> Problem: Copy, exactly and without additions, every line in the records below from the one holding "failed : Nat" through the one holding "(R49 to R53) -/", both ends included.

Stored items
= = = = = = =

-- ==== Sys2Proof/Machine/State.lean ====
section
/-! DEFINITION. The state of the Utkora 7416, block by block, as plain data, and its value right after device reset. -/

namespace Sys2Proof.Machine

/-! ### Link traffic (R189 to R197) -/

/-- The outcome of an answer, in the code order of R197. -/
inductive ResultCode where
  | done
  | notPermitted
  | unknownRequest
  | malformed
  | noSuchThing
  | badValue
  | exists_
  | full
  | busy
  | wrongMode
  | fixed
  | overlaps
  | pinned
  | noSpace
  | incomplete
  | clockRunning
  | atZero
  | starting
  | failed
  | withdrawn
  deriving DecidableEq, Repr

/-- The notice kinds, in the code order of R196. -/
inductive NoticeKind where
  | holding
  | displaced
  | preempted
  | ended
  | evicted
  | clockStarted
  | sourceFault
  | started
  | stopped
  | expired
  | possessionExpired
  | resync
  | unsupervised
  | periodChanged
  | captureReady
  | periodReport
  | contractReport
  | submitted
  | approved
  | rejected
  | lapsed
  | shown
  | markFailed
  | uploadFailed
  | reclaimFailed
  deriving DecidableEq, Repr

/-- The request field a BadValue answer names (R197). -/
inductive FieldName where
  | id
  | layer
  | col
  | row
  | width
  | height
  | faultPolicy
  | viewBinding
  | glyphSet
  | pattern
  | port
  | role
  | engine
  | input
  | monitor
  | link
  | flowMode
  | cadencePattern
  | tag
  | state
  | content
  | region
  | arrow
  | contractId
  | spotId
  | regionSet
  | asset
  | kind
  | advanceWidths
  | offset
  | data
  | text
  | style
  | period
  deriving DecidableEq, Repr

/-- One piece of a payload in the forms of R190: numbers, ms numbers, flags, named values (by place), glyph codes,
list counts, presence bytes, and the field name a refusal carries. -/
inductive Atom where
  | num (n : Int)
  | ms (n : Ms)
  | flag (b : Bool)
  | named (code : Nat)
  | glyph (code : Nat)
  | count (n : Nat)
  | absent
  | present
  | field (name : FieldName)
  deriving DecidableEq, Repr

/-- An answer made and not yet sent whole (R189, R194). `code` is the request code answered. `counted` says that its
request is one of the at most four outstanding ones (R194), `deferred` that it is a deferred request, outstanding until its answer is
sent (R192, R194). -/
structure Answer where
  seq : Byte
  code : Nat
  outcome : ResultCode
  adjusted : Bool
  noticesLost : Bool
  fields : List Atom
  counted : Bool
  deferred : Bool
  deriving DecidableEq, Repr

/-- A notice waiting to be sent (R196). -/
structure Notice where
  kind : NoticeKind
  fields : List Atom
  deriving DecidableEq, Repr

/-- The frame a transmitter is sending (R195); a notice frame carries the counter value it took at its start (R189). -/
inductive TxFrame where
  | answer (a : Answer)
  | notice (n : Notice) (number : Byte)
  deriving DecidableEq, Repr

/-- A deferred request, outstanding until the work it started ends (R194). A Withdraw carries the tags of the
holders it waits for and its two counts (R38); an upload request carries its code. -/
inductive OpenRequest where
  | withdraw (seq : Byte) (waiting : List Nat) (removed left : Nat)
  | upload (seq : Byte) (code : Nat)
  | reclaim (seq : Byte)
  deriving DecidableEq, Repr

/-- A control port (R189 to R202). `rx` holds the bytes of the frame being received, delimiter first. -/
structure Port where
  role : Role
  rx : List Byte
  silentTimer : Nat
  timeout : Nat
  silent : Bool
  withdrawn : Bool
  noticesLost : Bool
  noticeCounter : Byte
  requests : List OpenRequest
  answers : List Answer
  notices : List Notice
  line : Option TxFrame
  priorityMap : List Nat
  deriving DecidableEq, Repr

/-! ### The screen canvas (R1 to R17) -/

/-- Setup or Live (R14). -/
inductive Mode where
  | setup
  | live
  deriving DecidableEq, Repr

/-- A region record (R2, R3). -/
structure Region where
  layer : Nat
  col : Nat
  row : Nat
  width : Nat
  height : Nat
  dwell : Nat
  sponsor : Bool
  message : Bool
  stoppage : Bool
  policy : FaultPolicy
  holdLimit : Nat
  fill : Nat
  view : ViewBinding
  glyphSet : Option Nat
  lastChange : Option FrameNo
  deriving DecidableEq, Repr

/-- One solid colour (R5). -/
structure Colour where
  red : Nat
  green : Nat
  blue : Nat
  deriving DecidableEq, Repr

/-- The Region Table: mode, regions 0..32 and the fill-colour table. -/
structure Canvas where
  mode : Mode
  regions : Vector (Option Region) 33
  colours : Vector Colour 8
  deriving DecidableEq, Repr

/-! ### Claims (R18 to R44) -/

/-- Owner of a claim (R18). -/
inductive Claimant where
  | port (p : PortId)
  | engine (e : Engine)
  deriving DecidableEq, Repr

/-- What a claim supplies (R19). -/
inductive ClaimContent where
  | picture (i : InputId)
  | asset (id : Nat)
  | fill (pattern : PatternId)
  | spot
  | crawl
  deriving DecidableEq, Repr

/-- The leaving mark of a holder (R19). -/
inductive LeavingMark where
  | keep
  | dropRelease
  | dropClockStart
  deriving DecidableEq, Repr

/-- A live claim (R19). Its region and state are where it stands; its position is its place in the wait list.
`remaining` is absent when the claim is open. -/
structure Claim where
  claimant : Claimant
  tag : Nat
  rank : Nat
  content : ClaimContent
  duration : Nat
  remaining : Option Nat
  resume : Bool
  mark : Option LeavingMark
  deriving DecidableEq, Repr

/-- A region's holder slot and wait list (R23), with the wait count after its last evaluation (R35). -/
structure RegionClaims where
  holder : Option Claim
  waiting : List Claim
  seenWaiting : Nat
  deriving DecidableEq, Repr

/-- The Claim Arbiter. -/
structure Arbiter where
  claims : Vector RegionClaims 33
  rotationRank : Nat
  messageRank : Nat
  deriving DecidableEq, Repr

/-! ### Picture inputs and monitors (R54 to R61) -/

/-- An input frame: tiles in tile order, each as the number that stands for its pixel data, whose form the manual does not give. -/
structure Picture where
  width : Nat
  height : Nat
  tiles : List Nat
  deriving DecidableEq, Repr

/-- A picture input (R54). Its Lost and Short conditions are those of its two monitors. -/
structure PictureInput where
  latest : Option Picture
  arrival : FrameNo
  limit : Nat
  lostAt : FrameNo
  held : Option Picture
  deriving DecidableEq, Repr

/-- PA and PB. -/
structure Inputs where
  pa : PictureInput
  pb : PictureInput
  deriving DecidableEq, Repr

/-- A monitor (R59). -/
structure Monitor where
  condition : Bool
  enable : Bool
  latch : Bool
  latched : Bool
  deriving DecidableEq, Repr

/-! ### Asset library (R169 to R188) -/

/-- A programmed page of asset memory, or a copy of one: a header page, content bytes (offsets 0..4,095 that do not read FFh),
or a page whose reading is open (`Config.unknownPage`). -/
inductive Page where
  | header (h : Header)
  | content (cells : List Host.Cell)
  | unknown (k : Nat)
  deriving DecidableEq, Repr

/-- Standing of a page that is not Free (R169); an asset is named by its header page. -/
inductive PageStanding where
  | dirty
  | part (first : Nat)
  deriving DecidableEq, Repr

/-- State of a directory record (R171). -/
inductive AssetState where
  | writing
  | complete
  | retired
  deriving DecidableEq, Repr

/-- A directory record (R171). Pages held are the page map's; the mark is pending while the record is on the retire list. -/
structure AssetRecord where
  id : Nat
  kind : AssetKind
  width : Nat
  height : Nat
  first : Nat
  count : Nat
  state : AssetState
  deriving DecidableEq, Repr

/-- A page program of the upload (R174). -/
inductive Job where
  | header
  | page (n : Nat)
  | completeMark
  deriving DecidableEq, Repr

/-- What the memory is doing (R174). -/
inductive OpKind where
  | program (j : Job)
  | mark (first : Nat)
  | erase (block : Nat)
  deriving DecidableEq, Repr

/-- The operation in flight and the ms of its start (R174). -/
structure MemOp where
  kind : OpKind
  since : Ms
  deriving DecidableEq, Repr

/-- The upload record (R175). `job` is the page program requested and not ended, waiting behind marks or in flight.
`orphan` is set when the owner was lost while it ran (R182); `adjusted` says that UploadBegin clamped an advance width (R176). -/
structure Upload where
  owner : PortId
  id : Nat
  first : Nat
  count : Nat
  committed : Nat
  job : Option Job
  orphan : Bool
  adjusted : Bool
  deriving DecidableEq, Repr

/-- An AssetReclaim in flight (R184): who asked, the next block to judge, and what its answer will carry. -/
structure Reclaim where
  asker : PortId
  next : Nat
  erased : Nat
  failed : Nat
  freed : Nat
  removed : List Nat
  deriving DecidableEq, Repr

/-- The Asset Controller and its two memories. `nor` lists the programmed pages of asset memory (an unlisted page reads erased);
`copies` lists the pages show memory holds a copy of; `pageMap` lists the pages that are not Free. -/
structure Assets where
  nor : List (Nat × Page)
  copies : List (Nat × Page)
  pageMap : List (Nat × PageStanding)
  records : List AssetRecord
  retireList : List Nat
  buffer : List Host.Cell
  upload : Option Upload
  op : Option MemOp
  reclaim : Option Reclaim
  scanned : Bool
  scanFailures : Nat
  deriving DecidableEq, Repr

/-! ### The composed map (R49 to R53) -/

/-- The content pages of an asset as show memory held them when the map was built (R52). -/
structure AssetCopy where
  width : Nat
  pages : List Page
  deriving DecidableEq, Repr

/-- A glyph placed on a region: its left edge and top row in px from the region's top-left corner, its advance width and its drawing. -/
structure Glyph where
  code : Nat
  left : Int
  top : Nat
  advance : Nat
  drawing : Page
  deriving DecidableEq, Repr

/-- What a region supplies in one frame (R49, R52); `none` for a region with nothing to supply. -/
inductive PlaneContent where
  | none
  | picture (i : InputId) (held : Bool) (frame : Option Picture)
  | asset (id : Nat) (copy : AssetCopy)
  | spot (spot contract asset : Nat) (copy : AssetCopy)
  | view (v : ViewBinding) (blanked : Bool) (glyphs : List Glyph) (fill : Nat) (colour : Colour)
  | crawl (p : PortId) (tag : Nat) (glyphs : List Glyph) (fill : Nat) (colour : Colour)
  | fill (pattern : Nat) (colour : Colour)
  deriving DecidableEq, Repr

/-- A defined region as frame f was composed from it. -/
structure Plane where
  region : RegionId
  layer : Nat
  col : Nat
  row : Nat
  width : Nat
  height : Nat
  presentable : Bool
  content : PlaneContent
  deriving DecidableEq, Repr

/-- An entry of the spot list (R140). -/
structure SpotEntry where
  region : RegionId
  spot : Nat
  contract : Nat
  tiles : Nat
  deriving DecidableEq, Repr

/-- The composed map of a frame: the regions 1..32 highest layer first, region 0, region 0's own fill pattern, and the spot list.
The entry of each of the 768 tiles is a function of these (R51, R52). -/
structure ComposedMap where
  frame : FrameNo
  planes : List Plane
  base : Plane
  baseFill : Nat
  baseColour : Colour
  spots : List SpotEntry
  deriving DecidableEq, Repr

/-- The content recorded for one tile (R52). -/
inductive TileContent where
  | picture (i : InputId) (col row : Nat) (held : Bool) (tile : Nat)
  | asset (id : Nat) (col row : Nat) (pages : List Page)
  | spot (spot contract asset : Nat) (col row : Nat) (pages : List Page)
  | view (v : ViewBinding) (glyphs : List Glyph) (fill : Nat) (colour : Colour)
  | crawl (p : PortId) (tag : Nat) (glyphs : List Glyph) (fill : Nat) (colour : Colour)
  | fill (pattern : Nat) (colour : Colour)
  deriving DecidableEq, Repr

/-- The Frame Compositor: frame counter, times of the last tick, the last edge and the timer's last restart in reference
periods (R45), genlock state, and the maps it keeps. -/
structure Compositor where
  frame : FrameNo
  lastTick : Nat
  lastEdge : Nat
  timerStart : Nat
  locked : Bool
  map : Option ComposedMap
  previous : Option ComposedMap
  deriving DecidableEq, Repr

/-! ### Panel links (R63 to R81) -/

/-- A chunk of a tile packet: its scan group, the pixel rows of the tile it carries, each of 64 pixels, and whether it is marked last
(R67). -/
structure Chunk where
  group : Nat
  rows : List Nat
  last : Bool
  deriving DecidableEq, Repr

= = = = = = =

> Problem solution:
  failed : Nat
  freed : Nat
  removed : List Nat
  deriving DecidableEq, Repr

/-- The Asset Controller and its two memories. `nor` lists the programmed pages of asset memory (an unlisted page reads erased);
`copies` lists the pages show memory holds a copy of; `pageMap` lists the pages that are not Free. -/
structure Assets where
  nor : List (Nat × Page)
  copies : List (Nat × Page)
  pageMap : List (Nat × PageStanding)
  records : List AssetRecord
  retireList : List Nat
  buffer : List Host.Cell
  upload : Option Upload
  op : Option MemOp
  reclaim : Option Reclaim
  scanned : Bool
  scanFailures : Nat
  deriving DecidableEq, Repr

/-! ### The composed map (R49 to R53) -/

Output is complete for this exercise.